_Your objective_
Write out once more the lines running from the top of the entries below to the line with "and a command", both ends included.

(Saved data entries)
-------

/-- Settles O56: every command writes at most one string, from OBUF[0] on, of the length it
states. -/
theorem commandsWriteOnlyTheirObufPrefix : Obligations.CommandsWriteOnlyTheirObufPrefix := by
  intro i s t h
  obtain ⟨b, hb, hstated, -, herror⟩ := exec_storesObuf h
  refine ⟨fun hcompose hdecode hreq haccept => exec_mem h ?_, herror, ?_, fun a hne => ?_⟩
  · cases i <;> first | rfl | contradiction
  · split
    case isFalse => exact Nat.le_refl _
    case isTrue hr =>
      obtain ⟨b', -, hlength, h255⟩ := exec_ok_storesObuf h hr
      exact hlength ▸ h255
  · rw [hb.byteOf (exec_fill h)] at hne
    by_cases hin : obufBase ≤ a ∧ a < obufBase + b.length
    · simp only [obufBase] at hin
      omega
    · rw [if_neg hin] at hne
      exact absurd rfl hne

/-- Settles O57: with the other buffers the command makes the same registers and writes the same
string. -/
theorem onlyNamedIbufBytesMatter : Obligations.OnlyNamedIbufBytesMatter := by
  intro i s t m hdiffer h
  obtain ⟨t', b, ht', hb, hexec⟩ := exec_sameEffect (m := m) (s := s) i fun a _ hread => by
    by_contra hne
    exact absurd (hdiffer a hne).1 (by omega)
  cases ht'.symm.trans h
  refine ⟨_, hexec, rfl, fun a hne => hdiffer a fun heq => hne ?_⟩
  have hm : StoresObuf b (withMem m s) (withMem (m.writeBytes obufBase b) t) := rfl
  have hfill : t.fill = s.fill := exec_fill h
  rw [hm.byteOf hfill, hb.byteOf hfill]
  split
  · rfl
  · exact heq

/-- Settles O58: the access of a cycle with a command running changes flags only, and a command
writes neither its inputs nor IBUF. -/
theorem operandsAreStableWhileBusy : Obligations.OperandsAreStableWhileBusy := by
  intro s t hbusy hrst hstep
  suffices hkept : t.operands = s.operands ∧
      (∀ a, 0x100 ≤ a → a ≤ 0x1FF → byteOf t a = byteOf s a) ∧
      (t.busy = true → t.stgNetid = s.stgNetid ∧ t.stgDevaddr = s.stgDevaddr ∧
        t.stgNwkskey = s.stgNwkskey ∧ t.stgAppskey = s.stgAppskey) by
    obtain ⟨hoperands, hrest⟩ := hkept
    obtain ⟨h1, h2, h3, h4, h5, h6, h7, h8, h9, h10, h11, h12⟩ := operands_eq_iff.mp hoperands
    exact ⟨h1, h2, h3, h4, h5, h6, h7, h8, h9, h10, h11, h12, hrest⟩
  rcases step_cases hstep with ⟨hreset, -⟩ | ⟨-, s', haccess, hcycle⟩
  · rw [hrst] at hreset
    cases hreset
  obtain ⟨hs', -⟩ := busAccess_busy (s := advanceHost s) hbusy haccess
  have hoperands : s'.operands = s.operands := by
    rw [hs']
    rfl
  have hbyte (a : Nat) : byteOf s' a = byteOf s a := by
    rw [hs']
    rfl
  rcases hcycle with ⟨hidle, -⟩ | ⟨-, -, rfl⟩ | ⟨-, -, -, rfl⟩ | ⟨-, -, i, -, hexec⟩
  · rw [hbusy] at hidle
    cases hidle
  · refine ⟨hoperands, fun a _ _ => hbyte a, fun _ => ?_⟩
    rw [hs']
    exact ⟨rfl, rfl, rfl, rfl⟩
  · exact ⟨hoperands, fun a _ _ => hbyte a, nofun⟩
  · refine ⟨(exec_operands hexec).trans hoperands,
      fun a _ ha => (exec_byteOf_ibuf hexec ha).trans (hbyte a), fun hrunning => ?_⟩
    obtain ⟨code, u, hcompletes, -⟩ := exec_completes i { s' with remaining := 0 }
    cases hcompletes.symm.trans hexec
    cases hrunning

end Sys2Proof.Machine
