-- ==== Sys2Proof/Decode.lean ====
section
/-!
DEFINITION. The command a table word spells. spec/opcode_table.json gives no row any bits, so no word spells a command.
-/
namespace Sys2Proof

/-- The YD41 takes events and local port exchanges, not instruction words: no row of the table has bits, so no word is read as a command. -/
def decodeTableWord (_nbits _w : Nat) : Option Instr := none

end Sys2Proof
end

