-- ==== Sys2Proof/Machine/Operands.lean ====
section
/-!
DEFINITION. The operand forms: check values (R192) and the byte layouts of yard link frames (R193), stored formats (R194), cabin line formats (R195)
and local port frames (R196). Multi-byte fields are most significant byte first (11).
-/
namespace Sys2Proof.Machine

/-! ## Byte order -/

/-- Byte `i` of `bs` as a number; bytes beyond the end read as 0xFF, the value of a line or a cell that nothing drives. -/
def byteAt (bs : List Byte) (i : Nat) : Nat := (bs.getD i 0xFF#8).toNat

/-- The 2-byte field at offset `i`. -/
def be16 (bs : List Byte) (i : Nat) : Nat := byteAt bs i * 256 + byteAt bs (i + 1)

/-- The 4-byte field at offset `i`. -/
def be32 (bs : List Byte) (i : Nat) : Nat := be16 bs i * 65536 + be16 bs (i + 2)

/-- The 8-byte field at offset `i`. -/
def be64 (bs : List Byte) (i : Nat) : Nat := be32 bs i * 4294967296 + be32 bs (i + 4)

/-- The `i`-th bit of the byte at `off` (a flag). -/
def flagAt (bs : List Byte) (off i : Nat) : Bool := (byteAt bs off).testBit i

def put8 (n : Nat) : List Byte := [BitVec.ofNat 8 n]

def put16 (n : Nat) : List Byte := [BitVec.ofNat 8 (n / 256), BitVec.ofNat 8 n]

def put32 (n : Nat) : List Byte := put16 (n / 65536) ++ put16 n

def put64 (n : Nat) : List Byte := put32 (n / 4294967296) ++ put32 n

def putFlag (b : Bool) : List Byte := [if b then 1#8 else 0#8]

/-- `len` bytes from offset `off`. -/
def slice (bs : List Byte) (off len : Nat) : List Byte := (bs.drop off).take len

/-- `bs` made `n` bytes long: cut, or filled with 0xFF. -/
def padTo (n : Nat) (bs : List Byte) : List Byte := bs.take n ++ List.replicate (n - bs.length) 0xFF#8

/-! ## Check values (R192) -/

/-- R192. One bit of the CRC-16: polynomial 0x1021, not reflected. -/
def crc16Bit (r : BitVec 16) : BitVec 16 := if r.msb then (r <<< 1) ^^^ 0x1021#16 else r <<< 1

/-- R192. One byte of the CRC-16. -/
def crc16Byte (r : BitVec 16) (b : Byte) : BitVec 16 :=
  crc16Bit (crc16Bit (crc16Bit (crc16Bit (crc16Bit (crc16Bit (crc16Bit (crc16Bit (r ^^^ (b.zeroExtend 16 <<< 8)))))))))

/-- R192. CRC-16, register preset to all ones, no final inversion. -/
def crc16 (bs : List Byte) : BitVec 16 := bs.foldl crc16Byte 0xFFFF#16

/-- R192. One bit of the CRC-32: polynomial 0x04C11DB7 in reflected form. -/
def crc32Bit (r : Word32) : Word32 := if r.getLsbD 0 then (r >>> 1) ^^^ 0xEDB88320#32 else r >>> 1

/-- R192. One byte of the CRC-32, least significant bit first. -/
def crc32Byte (r : Word32) (b : Byte) : Word32 :=
  crc32Bit (crc32Bit (crc32Bit (crc32Bit (crc32Bit (crc32Bit (crc32Bit (crc32Bit (r ^^^ b.zeroExtend 32))))))))

/-- The register's preset value (R192). -/
def crc32Start : Word32 := 0xFFFFFFFF#32

/-- The register after further bytes (R107 computes it as the bytes arrive). -/
def crc32Feed (r : Word32) (bs : List Byte) : Word32 := bs.foldl crc32Byte r

/-- R192. CRC-32, the final register value inverted. -/
def crc32 (bs : List Byte) : Word32 := ~~~(crc32Feed crc32Start bs)

/-! ## Yard time order (R192) -/

/-- R192. The difference a − b of two yard times, read as a signed number. -/
def yardDiff (a b : Word32) : Int := (a - b).toInt

/-- R192. Yard time `a` is earlier than `b`. -/
def yardEarlier (a b : Word32) : Bool := decide (yardDiff a b < 0)

/-! ## Yard link frames (R193) -/

/-- R193. The kind byte. -/
def FrameKind.code : FrameKind → Nat
  | .offer => 1
  | .ask => 2
  | .block => 3
  | .lacking => 4
  | .busy => 5
  | .refused => 6
  | .plan => 7
  | .planAsk => 8
  | .beacon => 9
  | .leave => 10

/-- R79. The kind a kind byte names, if it is one of the ten. -/
def frameKindOf : Nat → Option FrameKind
  | 1 => some .offer
  | 2 => some .ask
  | 3 => some .block
  | 4 => some .lacking
  | 5 => some .busy
  | 6 => some .refused
  | 7 => some .plan
  | 8 => some .planAsk
  | 9 => some .beacon
  | 10 => some .leave
  | _ => none

/-- A delivered frame that has passed the checks of R79. -/
structure RxFrame where
  kind : FrameKind
  originFlag : Bool
  departing : Bool
  sender : Nat
  serial : Nat
  payload : List Byte
  deriving DecidableEq, Repr

/-- R79 check 4, R193. The payload has the length its kind requires; for Offer and Plan that length follows from the count it carries. -/
def payloadLengthOk (kind : FrameKind) (payload : List Byte) : Bool :=
  match kind with
  | .offer => 9 ≤ payload.length && byteAt payload 8 ≤ 24 && payload.length == 9 + 4 * byteAt payload 8
  | .ask => payload.length == 11
  | .block => payload.length == 138
  | .lacking => payload.length == 8
  | .busy => payload.length == 8
  | .refused => payload.length == 8
  | .plan => 11 ≤ payload.length && byteAt payload 6 ≤ 16 && payload.length == 11 + 26 * byteAt payload 6
  | .planAsk => payload.length == 2
  | .beacon => payload.length == 5
  | .leave => payload.length == 0

/-- R79. The six checks of a delivered frame at a station with id `own`; none when one fails (the frame is dropped). -/
def acceptFrame (own : Nat) (frame : List Byte) : Option RxFrame :=
  let len := frame.length
  let body := frame.take (len - 2)
  let payload := body.drop 10
  let sender := be16 frame 2
  if len < 12 then none
  else if crc16 body ≠ BitVec.ofNat 16 (be16 frame (len - 2)) then none
  else
    match frameKindOf (byteAt frame 0) with
    | none => none
    | some kind =>
      if len ≠ 10 + be16 frame 8 + 2 then none
      else if !payloadLengthOk kind payload then none
      else if sender = 0 || sender = 65535 || sender = own then none
      else if kind = .beacon && 3 < byteAt payload 4 then none
      else
        some
          { kind := kind
            originFlag := flagAt frame 1 0
            departing := flagAt frame 1 1
            sender := sender
            serial := be32 frame 4
            payload := payload }

/-- R77, R193. A whole frame: header, payload, frame check value. -/
def frameBytes (kind : FrameKind) (originFlag departing : Bool) (sender serial : Nat) (payload : List Byte) : List Byte :=
  let flags := (if originFlag then 1 else 0) + (if departing then 2 else 0)
  let body := put8 kind.code ++ put8 flags ++ put16 sender ++ put32 serial ++ put16 payload.length ++ payload
  body ++ put16 (crc16 body).toNat

/-- R76. The airtime in µs of a frame of `len` bytes. -/
def airtime (len : Nat) : Nat := (len + 8) * 32

/-- R193. The image named at payload offset `i`. -/
def imageAt (bs : List Byte) (i : Nat) : ImageKey := ⟨be16 bs i, be16 bs (i + 2)⟩

def putImage (k : ImageKey) : List Byte := put16 k.id ++ put16 k.version

/-- R193. The ranges of an Offer's payload from offset `i`, `n` of them. -/
def rangesAt (bs : List Byte) (i : Nat) : Nat → List SegRun
  | 0 => []
  | n + 1 => ⟨be16 bs i, be16 bs (i + 2)⟩ :: rangesAt bs (i + 4) n

/-- R193. An Offer's payload. -/
def offerOf (p : List Byte) : OfferBody :=
  { image := imageAt p 0, spanFirst := be16 p 4, spanLast := be16 p 6, ranges := rangesAt p 9 (byteAt p 8) }

def putOffer (o : OfferBody) : List Byte :=
  putImage o.image ++ put16 o.spanFirst ++ put16 o.spanLast ++ put8 o.ranges.length ++
    o.ranges.flatMap (fun r => put16 r.first ++ put16 r.last)

/-- R193. An Ask's payload: the station asked, and the entry it would make. -/
def askOf (sender : Nat) (p : List Byte) : Nat × AskEntry :=
  (be16 p 0,
    { asker := sender, image := imageAt p 2, segment := be16 p 6, base := byteAt p 8, mask := BitVec.ofNat 16 (be16 p 9) })

def putAsk (server : Nat) (image : ImageKey) (segment base : Nat) (mask : BitVec 16) : List Byte :=
  put16 server ++ putImage image ++ put16 segment ++ put8 base ++ put16 mask.toNat

/-- R193. A Block's payload. -/
structure BlockBody where
  asker : Nat
  image : ImageKey
  segment : Nat
  index : Nat
  lastOfAsk : Bool
  data : List Byte
  deriving DecidableEq, Repr

def blockOf (p : List Byte) : BlockBody :=
  { asker := be16 p 0, image := imageAt p 2, segment := be16 p 6, index := byteAt p 8, lastOfAsk := flagAt p 9 0, data := p.drop 10 }

def putBlock (b : BlockBody) : List Byte :=
  put16 b.asker ++ putImage b.image ++ put16 b.segment ++ put8 b.index ++ putFlag b.lastOfAsk ++ padTo 128 b.data

/-- R193. A Lacking, Busy or Refused payload: asker, image, segment. -/
def replyOf (p : List Byte) : Nat × ImageKey × Nat := (be16 p 0, imageAt p 2, be16 p 6)

def putReply (asker : Nat) (image : ImageKey) (segment : Nat) : List Byte := put16 asker ++ putImage image ++ put16 segment

/-! ## Plans (R2, R193) -/

/-- R2. A plan entry; the probation seconds are as sent. -/
structure PlanEntry where
  model : Nat
  image : ImageKey
  crc : Word32
  floor : Nat
  priv : Bool
  allowDowngrade : Bool
  notBefore : Option Word32
  probation : Nat
  deriving DecidableEq, Repr

/-- R193. The entry whose 26 bytes begin at offset `i`. -/
def planEntryAt (bs : List Byte) (i : Nat) : PlanEntry :=
  { model := be16 bs i
    image := imageAt bs (i + 2)
    crc := BitVec.ofNat 32 (be32 bs (i + 6))
    floor := be16 bs (i + 10)
    priv := flagAt bs (i + 12) 0
    allowDowngrade := flagAt bs (i + 12) 1
    notBefore := if flagAt bs (i + 12) 2 then some (BitVec.ofNat 32 (be32 bs (i + 13))) else none
    probation := be16 bs (i + 17) }

/-- `n` entries from offset `i`. -/
def planEntriesAt (bs : List Byte) (i : Nat) : Nat → List PlanEntry
  | 0 => []
  | n + 1 => planEntryAt bs i :: planEntriesAt bs (i + 26) n

/-- R193. The plan serial stands at body offset 2. -/
def planSerial (body : List Byte) : Nat := be32 body 2

def planAuthor (body : List Byte) : Nat := be16 body 0

/-- The entries of a body; an empty body has none (R1). -/
def planEntries (body : List Byte) : List PlanEntry := if body = [] then [] else planEntriesAt body 7 (byteAt body 6)

/-- The length of the body that an entry count implies (01). -/
def planBodyLength (count : Nat) : Nat := 11 + 26 * count

/-- R8, R193. The body at the head of `bs`, if its entry count is 16 or less and its plan CRC-32 is right over what the count implies. -/
def wholePlanBody (bs : List Byte) : Option (List Byte) :=
  let count := byteAt bs 6
  let len := planBodyLength count
  if bs.length < 11 || 16 < count || bs.length < len then none
  else if crc32 (bs.take (len - 4)) = BitVec.ofNat 32 (be32 bs (len - 4)) then some (bs.take len)
  else none

/-- R2, R193. The bytes of `n` entries as an origin stores and sends them: the unnamed bits 3 to 7 of each flags byte and the 7 bytes of each pad zero,
whatever the host gave for them (log 57). -/
def authoredEntries : Nat → List Byte → List Byte
  | 0, _ => []
  | n + 1, bs => bs.take 12 ++ ((bs.getD 12 0 &&& 7) :: (slice bs 13 6 ++ (List.replicate 7 0#8 ++ authoredEntries n (bs.drop 26))))

/-- R10. The body of a plan authored by station `author`. -/
def buildPlanBody (author serial count : Nat) (entries : List Byte) : List Byte :=
  let head := put16 author ++ put32 serial ++ put8 count ++ authoredEntries count entries
  head ++ put32 (crc32 head).toNat

/-! ## Stored formats (R194) -/

/-- R194. A placement window descriptor at manifest offset `i`. -/
def windowAt (bs : List Byte) (i : Nat) : PlacementWindow :=
  { first := be16 bs i, last := be16 bs (i + 2), offset := be32 bs (i + 4), bitOrder := flagAt bs (i + 8) 0 }

def windowsAt (bs : List Byte) (i : Nat) : Nat → List PlacementWindow
  | 0 => []
  | n + 1 => windowAt bs i :: windowsAt bs (i + 16) n

def crcsAt (bs : List Byte) (i : Nat) : Nat → List Word32
  | 0 => []
  | n + 1 => BitVec.ofNat 32 (be32 bs i) :: crcsAt bs (i + 4) n

/-- R15. The window length of a descriptor in an image of `count` segments and `length` bytes. -/
def windowLength (count length : Nat) (w : PlacementWindow) : Nat :=
  (w.last + 1 - w.first) * 8192 - (if w.last = count then count * 8192 - length else 0)

/-- R15. The header check value of a manifest segment: the CRC-32 of its bytes with the 4 bytes of the value itself left out. -/
def manifestCheck (bs : List Byte) : Word32 := crc32 (bs.take 28 ++ bs.drop 32)

/-- R16 reason 7: each window has first ≤ last within 1 to N, and begins after the one before it ends. -/
def windowRangesOk (count : Nat) : Nat → List PlacementWindow → Bool
  | _, [] => true
  | after, w :: ws => decide (after < w.first) && decide (w.first ≤ w.last) && decide (w.last ≤ count) && windowRangesOk count w.last ws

-------

_Exercise output_
/-- Settles O56: every command writes at most one string, from OBUF[0] on, of the length it
states. -/
theorem commandsWriteOnlyTheirObufPrefix : Obligations.CommandsWriteOnlyTheirObufPrefix := by
  intro i s t h
  obtain ⟨b, hb, hstated, -, herror⟩ := exec_storesObuf h
  refine ⟨fun hcompose hdecode hreq haccept => exec_mem h ?_, herror, ?_, fun a hne => ?_⟩
  · cases i <;> first | rfl | contradiction
  · split
    case isFalse => exact Nat.le_refl _
    case isTrue hr =>
      obtain ⟨b', -, hlength, h255⟩ := exec_ok_storesObuf h hr
      exact hlength ▸ h255
  · rw [hb.byteOf (exec_fill h)] at hne
    by_cases hin : obufBase ≤ a ∧ a < obufBase + b.length
    · simp only [obufBase] at hin
      omega
    · rw [if_neg hin] at hne
      exact absurd rfl hne

/-- Settles O57: with the other buffers the command makes the same registers and writes the same
string. -/
theorem onlyNamedIbufBytesMatter : Obligations.OnlyNamedIbufBytesMatter := by
  intro i s t m hdiffer h
  obtain ⟨t', b, ht', hb, hexec⟩ := exec_sameEffect (m := m) (s := s) i fun a _ hread => by
    by_contra hne
    exact absurd (hdiffer a hne).1 (by omega)
  cases ht'.symm.trans h
  refine ⟨_, hexec, rfl, fun a hne => hdiffer a fun heq => hne ?_⟩
  have hm : StoresObuf b (withMem m s) (withMem (m.writeBytes obufBase b) t) := rfl
  have hfill : t.fill = s.fill := exec_fill h
  rw [hm.byteOf hfill, hb.byteOf hfill]
  split
  · rfl
  · exact heq

/-- Settles O58: the access of a cycle with a command running changes flags only, and a command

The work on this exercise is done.